THE PROBLEM:
Everything from the first line of the entries through the line containing "(otherJobs s k).findSome?" is to be retyped exactly, and nothing beyond it.

THE DATA:
# # # # # # #

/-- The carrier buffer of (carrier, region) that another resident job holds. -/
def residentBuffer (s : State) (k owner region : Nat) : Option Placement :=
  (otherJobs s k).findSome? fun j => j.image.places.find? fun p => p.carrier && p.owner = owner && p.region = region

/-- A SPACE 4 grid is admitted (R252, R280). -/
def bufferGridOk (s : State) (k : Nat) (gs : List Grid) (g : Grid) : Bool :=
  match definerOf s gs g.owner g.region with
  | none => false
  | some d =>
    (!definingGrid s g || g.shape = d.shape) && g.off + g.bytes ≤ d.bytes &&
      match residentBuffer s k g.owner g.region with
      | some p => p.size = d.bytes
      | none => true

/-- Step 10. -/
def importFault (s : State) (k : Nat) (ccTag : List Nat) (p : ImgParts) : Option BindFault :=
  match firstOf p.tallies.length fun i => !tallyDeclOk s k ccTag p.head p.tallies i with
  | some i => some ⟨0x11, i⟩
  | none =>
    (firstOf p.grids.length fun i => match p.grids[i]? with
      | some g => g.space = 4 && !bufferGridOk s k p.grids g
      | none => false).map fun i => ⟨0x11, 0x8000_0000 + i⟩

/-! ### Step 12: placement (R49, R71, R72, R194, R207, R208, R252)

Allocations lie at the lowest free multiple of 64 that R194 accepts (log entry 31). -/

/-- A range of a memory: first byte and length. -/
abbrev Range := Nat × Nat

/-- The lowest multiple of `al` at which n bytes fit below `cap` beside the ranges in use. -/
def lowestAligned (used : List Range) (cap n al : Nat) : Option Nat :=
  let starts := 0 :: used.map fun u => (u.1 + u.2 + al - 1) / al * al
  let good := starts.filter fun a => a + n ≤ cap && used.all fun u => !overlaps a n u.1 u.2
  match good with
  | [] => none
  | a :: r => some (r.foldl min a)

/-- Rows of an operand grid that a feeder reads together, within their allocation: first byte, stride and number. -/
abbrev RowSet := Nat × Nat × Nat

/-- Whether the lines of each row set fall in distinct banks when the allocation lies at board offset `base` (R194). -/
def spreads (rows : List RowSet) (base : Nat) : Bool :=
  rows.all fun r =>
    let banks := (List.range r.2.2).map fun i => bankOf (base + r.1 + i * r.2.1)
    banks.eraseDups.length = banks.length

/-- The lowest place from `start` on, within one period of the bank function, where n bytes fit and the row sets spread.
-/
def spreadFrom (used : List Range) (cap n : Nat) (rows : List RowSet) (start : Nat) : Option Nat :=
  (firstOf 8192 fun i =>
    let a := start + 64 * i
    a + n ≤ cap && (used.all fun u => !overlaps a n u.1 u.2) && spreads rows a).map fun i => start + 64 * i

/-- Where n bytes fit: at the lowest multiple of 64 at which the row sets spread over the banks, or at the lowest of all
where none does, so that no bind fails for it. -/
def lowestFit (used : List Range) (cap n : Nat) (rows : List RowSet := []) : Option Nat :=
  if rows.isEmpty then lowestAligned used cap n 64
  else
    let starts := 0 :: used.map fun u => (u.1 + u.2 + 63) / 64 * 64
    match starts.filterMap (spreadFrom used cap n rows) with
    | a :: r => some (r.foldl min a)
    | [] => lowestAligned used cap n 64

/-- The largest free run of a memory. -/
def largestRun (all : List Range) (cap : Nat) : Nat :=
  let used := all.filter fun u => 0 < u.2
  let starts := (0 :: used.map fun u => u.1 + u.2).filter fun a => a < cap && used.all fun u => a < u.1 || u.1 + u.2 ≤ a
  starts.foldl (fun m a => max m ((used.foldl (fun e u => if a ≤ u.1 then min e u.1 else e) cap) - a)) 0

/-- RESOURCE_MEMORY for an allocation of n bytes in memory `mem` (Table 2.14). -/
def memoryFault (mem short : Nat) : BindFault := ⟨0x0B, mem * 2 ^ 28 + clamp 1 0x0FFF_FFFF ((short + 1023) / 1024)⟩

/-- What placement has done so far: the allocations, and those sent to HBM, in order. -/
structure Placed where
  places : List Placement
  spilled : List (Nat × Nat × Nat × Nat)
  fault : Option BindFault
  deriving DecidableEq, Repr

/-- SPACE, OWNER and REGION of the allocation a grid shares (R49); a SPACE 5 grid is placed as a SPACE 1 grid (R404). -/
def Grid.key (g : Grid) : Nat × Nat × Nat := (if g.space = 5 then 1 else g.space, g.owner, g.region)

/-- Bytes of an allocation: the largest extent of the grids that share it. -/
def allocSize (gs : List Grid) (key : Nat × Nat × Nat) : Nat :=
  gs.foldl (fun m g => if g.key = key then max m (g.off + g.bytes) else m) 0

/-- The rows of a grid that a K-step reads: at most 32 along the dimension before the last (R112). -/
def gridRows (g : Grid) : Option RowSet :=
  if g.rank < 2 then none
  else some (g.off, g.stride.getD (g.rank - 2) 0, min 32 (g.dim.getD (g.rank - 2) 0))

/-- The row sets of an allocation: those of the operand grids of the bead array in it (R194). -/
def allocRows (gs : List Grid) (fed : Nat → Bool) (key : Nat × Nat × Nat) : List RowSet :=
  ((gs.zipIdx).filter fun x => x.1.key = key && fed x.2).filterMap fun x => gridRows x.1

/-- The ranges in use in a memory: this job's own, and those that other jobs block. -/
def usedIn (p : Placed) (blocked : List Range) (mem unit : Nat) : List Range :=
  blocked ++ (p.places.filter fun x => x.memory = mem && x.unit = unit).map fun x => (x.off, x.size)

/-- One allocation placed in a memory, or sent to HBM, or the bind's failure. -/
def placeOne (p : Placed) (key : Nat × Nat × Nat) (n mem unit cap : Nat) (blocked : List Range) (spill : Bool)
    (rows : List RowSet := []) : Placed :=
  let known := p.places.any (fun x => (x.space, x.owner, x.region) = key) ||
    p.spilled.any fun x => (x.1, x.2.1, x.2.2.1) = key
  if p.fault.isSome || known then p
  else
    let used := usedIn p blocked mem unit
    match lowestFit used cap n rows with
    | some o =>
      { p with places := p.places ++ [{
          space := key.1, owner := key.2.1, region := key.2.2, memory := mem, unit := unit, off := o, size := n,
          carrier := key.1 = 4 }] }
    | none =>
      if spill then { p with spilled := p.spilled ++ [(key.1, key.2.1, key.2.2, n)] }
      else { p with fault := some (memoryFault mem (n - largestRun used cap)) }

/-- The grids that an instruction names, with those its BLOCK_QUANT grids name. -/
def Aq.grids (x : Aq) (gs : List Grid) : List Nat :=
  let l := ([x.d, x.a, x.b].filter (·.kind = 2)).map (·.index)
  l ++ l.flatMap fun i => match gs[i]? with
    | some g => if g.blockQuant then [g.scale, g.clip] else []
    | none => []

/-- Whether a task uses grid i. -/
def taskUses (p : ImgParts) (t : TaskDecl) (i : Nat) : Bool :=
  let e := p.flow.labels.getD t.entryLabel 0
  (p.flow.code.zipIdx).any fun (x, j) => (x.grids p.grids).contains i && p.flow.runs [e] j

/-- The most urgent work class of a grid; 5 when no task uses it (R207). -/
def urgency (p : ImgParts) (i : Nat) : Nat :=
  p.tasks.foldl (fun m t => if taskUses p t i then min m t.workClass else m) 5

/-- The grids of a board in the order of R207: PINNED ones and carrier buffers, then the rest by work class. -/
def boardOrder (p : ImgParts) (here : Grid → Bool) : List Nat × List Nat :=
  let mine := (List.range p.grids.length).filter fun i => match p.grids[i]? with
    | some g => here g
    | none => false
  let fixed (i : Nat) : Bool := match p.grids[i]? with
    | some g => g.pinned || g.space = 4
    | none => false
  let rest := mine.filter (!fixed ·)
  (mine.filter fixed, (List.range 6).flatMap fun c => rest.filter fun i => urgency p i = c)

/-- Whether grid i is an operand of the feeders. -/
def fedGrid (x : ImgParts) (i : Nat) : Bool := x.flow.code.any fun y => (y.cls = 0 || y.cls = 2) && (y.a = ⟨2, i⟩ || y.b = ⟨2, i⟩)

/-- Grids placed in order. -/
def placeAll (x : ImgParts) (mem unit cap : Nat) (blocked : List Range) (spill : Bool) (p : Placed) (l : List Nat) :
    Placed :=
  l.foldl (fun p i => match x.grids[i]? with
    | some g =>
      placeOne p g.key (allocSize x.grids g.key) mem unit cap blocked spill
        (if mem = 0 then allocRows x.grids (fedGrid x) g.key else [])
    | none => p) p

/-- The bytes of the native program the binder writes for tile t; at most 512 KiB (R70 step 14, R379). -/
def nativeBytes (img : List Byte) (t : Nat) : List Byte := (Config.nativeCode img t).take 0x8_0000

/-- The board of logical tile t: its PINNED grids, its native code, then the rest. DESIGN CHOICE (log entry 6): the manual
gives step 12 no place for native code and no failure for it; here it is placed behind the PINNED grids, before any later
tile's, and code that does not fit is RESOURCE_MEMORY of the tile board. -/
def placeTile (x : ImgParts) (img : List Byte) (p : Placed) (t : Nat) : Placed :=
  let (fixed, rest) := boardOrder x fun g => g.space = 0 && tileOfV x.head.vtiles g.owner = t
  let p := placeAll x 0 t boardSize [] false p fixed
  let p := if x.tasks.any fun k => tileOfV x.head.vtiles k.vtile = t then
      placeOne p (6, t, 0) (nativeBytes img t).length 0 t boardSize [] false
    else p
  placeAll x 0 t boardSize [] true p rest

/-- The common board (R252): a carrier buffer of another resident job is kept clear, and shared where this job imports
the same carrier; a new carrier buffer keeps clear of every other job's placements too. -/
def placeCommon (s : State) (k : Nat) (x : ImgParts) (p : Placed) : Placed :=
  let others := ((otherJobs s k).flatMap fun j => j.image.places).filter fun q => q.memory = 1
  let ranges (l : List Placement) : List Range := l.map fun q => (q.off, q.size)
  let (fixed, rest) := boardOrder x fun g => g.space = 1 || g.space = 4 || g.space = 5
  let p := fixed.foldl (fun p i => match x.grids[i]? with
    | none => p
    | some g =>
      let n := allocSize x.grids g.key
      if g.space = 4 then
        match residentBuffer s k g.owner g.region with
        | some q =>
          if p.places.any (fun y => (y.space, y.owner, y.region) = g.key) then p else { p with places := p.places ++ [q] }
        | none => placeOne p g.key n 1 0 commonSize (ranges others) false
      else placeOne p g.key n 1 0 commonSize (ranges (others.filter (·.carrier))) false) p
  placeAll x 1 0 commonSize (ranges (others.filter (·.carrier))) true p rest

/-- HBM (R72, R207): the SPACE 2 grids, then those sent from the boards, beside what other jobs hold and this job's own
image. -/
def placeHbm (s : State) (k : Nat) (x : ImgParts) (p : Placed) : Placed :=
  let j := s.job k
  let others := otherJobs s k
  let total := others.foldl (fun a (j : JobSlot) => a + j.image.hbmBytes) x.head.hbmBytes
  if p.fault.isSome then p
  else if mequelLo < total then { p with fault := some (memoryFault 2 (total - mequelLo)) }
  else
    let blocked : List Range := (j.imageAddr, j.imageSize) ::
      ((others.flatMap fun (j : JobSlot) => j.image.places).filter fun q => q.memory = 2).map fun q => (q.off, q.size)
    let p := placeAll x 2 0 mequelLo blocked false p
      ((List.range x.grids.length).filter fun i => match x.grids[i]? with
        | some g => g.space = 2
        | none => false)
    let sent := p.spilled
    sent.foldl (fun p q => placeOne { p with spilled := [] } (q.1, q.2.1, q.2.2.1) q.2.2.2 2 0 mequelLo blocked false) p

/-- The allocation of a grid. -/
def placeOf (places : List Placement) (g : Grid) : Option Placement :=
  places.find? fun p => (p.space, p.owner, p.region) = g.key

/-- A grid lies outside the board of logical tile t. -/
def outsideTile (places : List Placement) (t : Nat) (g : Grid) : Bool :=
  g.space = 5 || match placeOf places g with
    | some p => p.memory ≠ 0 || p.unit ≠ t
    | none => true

# # # # # # #

SOLUTION TO THIS TASK:
/-- The carrier buffer of (carrier, region) that another resident job holds. -/
def residentBuffer (s : State) (k owner region : Nat) : Option Placement :=
  (otherJobs s k).findSome? fun j => j.image.places.find? fun p => p.carrier && p.owner = owner && p.region = region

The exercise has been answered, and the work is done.